简体   繁体   English

如何从一列中查找也出现在 Python 中 DataFrame 的另一列中的元素

[英]How to find the elements from one column which also appear in another column of a DataFrame in Python

I have transformed the following toy chemical reactions into a DataFrame for further bipartite network representation:我已将以下玩具化学反应转换为 DataFrame 以进行进一步的二分网络表示:

R1: A + B -> C

R2: C + D -> E

SourceTarget
R1    C
A     R1
B     R1
R2    E
C     R2
D     R2

Now, I want to create a new DataFrame from this one, representing only the relationships between the reactions based on their compounds, for example: In the DataFrame above C is a Target from R1 and C is also Source for R2 , then, the relationship should be:现在,我想从中创建一个新的 DataFrame,仅表示基于它们的化合物的反应之间的关系,例如:在上面的 DataFrame 中, C是来自R1目标,而C也是R2,那么,关系应该:

R1->R2

(the only reaction-reaction relationship I can obtain for the Daframe above) (我可以为上面的Daframe获得唯一的反应 - 反应关系)

The code I have created for this task is the following:我为此任务创建的代码如下:

newData=[]
    for i in range(0,len(data["Target"].index.values)):
        for j in range(0,len(data["Source"].index.values)):  
            if data.iloc[i,1] == data.iloc[j,0] and not re.match("R.", 
            data.iloc[i,1], flags=0):
                newData.append(data.iloc[i,0] +"\t" + data.iloc[j,1])

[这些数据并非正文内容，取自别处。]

theorem complete_of_notGranted (h : s.grant ≠ some p) :
    s.complete p req r data = s.setLink p ((s.link p).finish req r data) :=
  if_neg h

/-- The part with port `p`'s command answered and the grant free, before the arbiter chooses again. -/
def answered (p : Port) (req : Request) (r : Result) (data : List Byte) (s : State) : State :=
  { s.setLink p ((s.link p).finish req r data) with grant := none, lastServed := p }

theorem complete_of_granted (h : s.grant = some p) :
    s.complete p req r data = (s.answered p req r data).arbitrate :=
  if_pos h

/-! ### The start of a command (R173) -/

theorem startOnWay_of_unknown (h : req.command = none) : s.startOnWay p req = s.complete p req .unknown [] := by
  simp [startOnWay, h]

theorem startOnWay_of_command {c : Cmd} (h : req.command = some c) : s.startOnWay p req =
    if c.atArbiter = true then (s.setLink p { s.link p with flight := some ⟨req, .started⟩ }).joinArbiter p
    else s.setLink p { s.link p with flight := some ⟨req, .started⟩ } := by
  simp [startOnWay, h]

end State

/-- The commands that run without the arbiter (R179). -/
theorem Cmd.atArbiter_eq_false_iff (c : Cmd) :
    c.atArbiter = false ↔ c ∈ [Cmd.nop, .noteRead, .noteAck, .snap, .subscribe] := by
  cases c <;> decide

/-- Settles O47: the link unit by the discard mark, the arbiter by who waits (`State.arbitrate_of_first`), and the start
by whether the command goes through the arbiter. -/
theorem commandsStartAndEnd : Obligations.CommandsStartAndEnd := by
  refine ⟨fun p s req result data => ⟨fun hd => ?_, fun hd => ?_, s.complete_sameOtherLinks p req result data,
    s.complete_sameBlocks p req result data, fun hgrant => ?_, fun hgrant => ⟨?_, fun hwaits => ?_,
      fun l₁ q l₂ hcycle hq hbefore => ?_⟩⟩, fun p s s' req hs' => ⟨fun hnone => State.startOnWay_of_unknown req hnone,
      fun c hc => ⟨fun hfree => ?_, fun hat => ?_⟩⟩⟩
  · rw [State.complete_link_self, Link.finish, if_neg (by simp [hd])]
  · rw [State.complete_link_self, Link.finish, if_pos hd]
  · rw [State.complete_of_notGranted req result data hgrant]
    exact ⟨rfl, rfl, rfl⟩
  · rw [State.complete_of_granted req result data hgrant, State.arbitrate_lastServed]
    rfl
  · have hidle := State.arbitrate_of_noneWaits (s := s.answered p req result data) rfl hwaits
    rw [State.complete_of_granted req result data hgrant, hidle]
    exact ⟨rfl, hwaits⟩
  · have hcycle' : cycleAfter p = l₁ ++ q :: l₂ := by
      rw [← hcycle]
      cases p <;> rfl
    have hchosen := State.arbitrate_of_first (s := s.answered p req result data) rfl hcycle' hq hbefore
    rw [State.complete_of_granted req result data hgrant, hchosen]
    exact ⟨rfl, fun x => PerPort.get_set _ _ _ _⟩
  · rw [← Cmd.atArbiter_eq_false_iff] at hfree
    rw [State.startOnWay_of_command req hc, if_neg (by simp [hfree]), hs']
  · rw [← Cmd.atArbiter_eq_false_iff, Bool.not_eq_false] at hat
    rw [State.startOnWay_of_command req hc, if_pos hat, ← hs']
    have hgrant : s'.grant = s.grant := by rw [hs', State.setLink_grant]
    have hwaiting : s'.waiting = s.waiting := by rw [hs', State.setLink_waiting]
    refine ⟨fun hfree hwaits => ?_, fun hheld => ?_⟩
    · exact State.joinArbiter_of_idle p (hgrant.trans hfree) (by rwa [hwaiting])
    · rw [State.joinArbiter, State.arbitrate_of_held (by rwa [hgrant]), hwaiting]

/-! ### Commands that only read -/

section

variable {c : Cmd} {p : Port} {s : State}

/-- A relation the end of a command keeps holds behind a command if its effects keep it. -/
theorem State.runCommand_related {R : State → Prop} {body : List Byte → State → Reply} (hsame : R s)
    (hcomplete : ∀ u req r data, R u → R (u.complete p req r data))
    (hbody : ∀ req s' data, s.Runs c p req → body req.params s = .ok s' data → R s') :
    R (s.runCommand c p body) := by
  obtain h | ⟨req, r, h⟩ | ⟨req, s', data, hrun, hb, h⟩ := s.runCommand_cases c p body
  · rwa [h]
  · rw [h]
    exact hcomplete s req r [] hsame
  · rw [h]
    exact hcomplete s' req .ok data (hbody req s' data hrun hb)

/-- No block differs, and no link unit but port `p`'s. -/
def OnlyLink (p : Port) (s t : State) : Prop := SameBlocks s t ∧ SameOtherLinks p s t

theorem OnlyLink.refl (p : Port) (s : State) : OnlyLink p s s := by
  simp [OnlyLink, SameOtherLinks, SameBlocks, SameTime, SameAxes, SameTable, SameLines, SameNotes, SameViews,
    SameSessions, SameRights]

theorem onlyLink_complete (s : State) (p : Port) (req : Request) (r : Result) (data : List Byte) :
    OnlyLink p s (s.complete p req r data) :=
  ⟨s.complete_sameBlocks p req r data, s.complete_sameOtherLinks p req r data⟩

theorem onlyLink_setLink (s : State) (p : Port) (l : Link) : OnlyLink p s (s.setLink p l) :=
  ⟨by simp [SameBlocks, SameTime, SameAxes, SameTable, SameLines, SameNotes, SameViews, SameSessions, SameRights],
    fun _ hq => s.setLink_link_ne p l hq⟩

/-- A command that changes nothing but its response. -/
theorem onlyLink_runCommand {body : List Byte → State → Reply} (hbody : ∀ ps s' data, body ps s = .ok s' data → s' = s) :
    OnlyLink p s (s.runCommand c p body) := by
  obtain h | ⟨req, r, h⟩ | ⟨req, s', data, -, hb, h⟩ := s.runCommand_cases c p body
  · rw [h]
    exact .refl p s
  · rw [h]
    exact onlyLink_complete s p req r []
  · rw [h, hbody _ _ _ hb]
    exact onlyLink_complete s p req .ok data

theorem onlyLink_snap {t : State} (h : exec (.snap p) s = .next t) : OnlyLink p s t := by
  simp only [exec, execSnap] at h
  split at h
  next =>
    cases h
    exact .refl p s
  next req _ =>
    split at h
    next r _ =>
      cases h
      exact onlyLink_complete s p req r []
    next =>
      split at h
      · cases h
        exact onlyLink_complete s p req _ []
      · cases h
        exact onlyLink_setLink s p _

theorem onlyLink_transactionStart {t : State} (h : exec (.transactionStart p) s = .next t) : OnlyLink p s t := by
  simp only [exec, execTransactionStart] at h
  split at h
  · cases h
    exact .refl p s
  · split at h <;> cases h <;> exact onlyLink_setLink s p _
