-- ==== Sys2Proof/Syntax.lean ====
section
/-! DEFINITION. The commands of PNGCFP, one constructor per row of spec/opcode_table.json, their text form
(spec/30_encoding.md R53) and the pseudo-instructions with their expansions (R54). -/

namespace Sys2Proof

/-- The PNGCFP command set, version 1 (R2, R43). A command's input bytes are no part of it: they come on IN. -/
inductive Instr where
  /-- `CRC32 seed, length` (R63). -/
  | crc32 (seed length : Word)
  /-- `FRAME type, length` (R75); the operand `type` is called `tag` here. -/
  | frame (tag length : Word)
  /-- `PACK width, height, depth` (R92). -/
  | pack (width height : Word) (depth : Byte)
  deriving DecidableEq, Repr

/-- The mnemonic, in capitals (R53). -/
def Instr.mnemonic : Instr → String
  | .crc32 _ _ => "CRC32"
  | .frame _ _ => "FRAME"
  | .pack _ _ _ => "PACK"

/-- The operands in the order of the text form (R53). -/
def Instr.operands : Instr → List Nat
  | .crc32 seed length => [seed.toNat, length.toNat]
  | .frame tag length => [tag.toNat, length.toNat]
  | .pack width height depth => [width.toNat, height.toNat, depth.toNat]

/-- The textual form of a command: the mnemonic, then the operands in decimal separated by commas (R53). -/
def Instr.toText (i : Instr) : String :=
  i.mnemonic ++ " " ++ String.intercalate ", " (i.operands.map toString)

/-- The four characters of a tag packed into a uint32, the first in bits 31:24 (R48). -/
def tagOfCodes (c0 c1 c2 c3 : Byte) : Word := c0 ++ c1 ++ c2 ++ c3

/-- `IHDR`, `PLTE`, `IDAT`, `IEND`: the four tags the document uses, with the ASCII codes of R48. -/
def tagIHDR : Word := tagOfCodes 0x49 0x48 0x44 0x52
def tagPLTE : Word := tagOfCodes 0x50 0x4C 0x54 0x45
def tagIDAT : Word := tagOfCodes 0x49 0x44 0x41 0x54
def tagIEND : Word := tagOfCodes 0x49 0x45 0x4E 0x44

/-- Pseudo-instruction `FRAME "abcd", length` (R54). -/
def Instr.frameText (c0 c1 c2 c3 : Byte) (length : Word) : Instr := .frame (tagOfCodes c0 c1 c2 c3) length

/-- Pseudo-instruction `CRC0 length` (R54). -/
def Instr.crc0 (length : Word) : Instr := .crc32 0 length

/-- Pseudo-instruction `CRCC length` (R54): `r` is the value the host last read from RESULT, and the host supplies it. -/
def Instr.crcc (r length : Word) : Instr := .crc32 r length

end Sys2Proof
end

The code works, however, for big tables (thousands of rows) it gets very slow... I'm still a beginner, so I would be really glad if you could help me to improve it.但是,对于大表(数千行),代码可以工作,它变得非常慢......我仍然是初学者,所以如果你能帮助我改进它,我会很高兴。 Thanks =D谢谢=D

My preference would be for a dictionary-based approach:我更喜欢基于字典的方法:

import pandas as pd

d = df.set_index('Source')['Target']
r = {i for i in set(df['Source']).union(df['Target'])  if 'R' in i}

{k: d.get(d.get(k)) for k in r if d.get(d.get(k))}

# {'R1': 'R2'}

You could merge the dataframe on the dateframe您可以合并日期框上的数据框

RtoC = df.merge(df,how='inner',left_on='Source',right_on='Target')\
                .drop(['Target_y','Source_x'],axis=1)\
                .rename(columns={'Target_x':'Target','Source_y':'Source'})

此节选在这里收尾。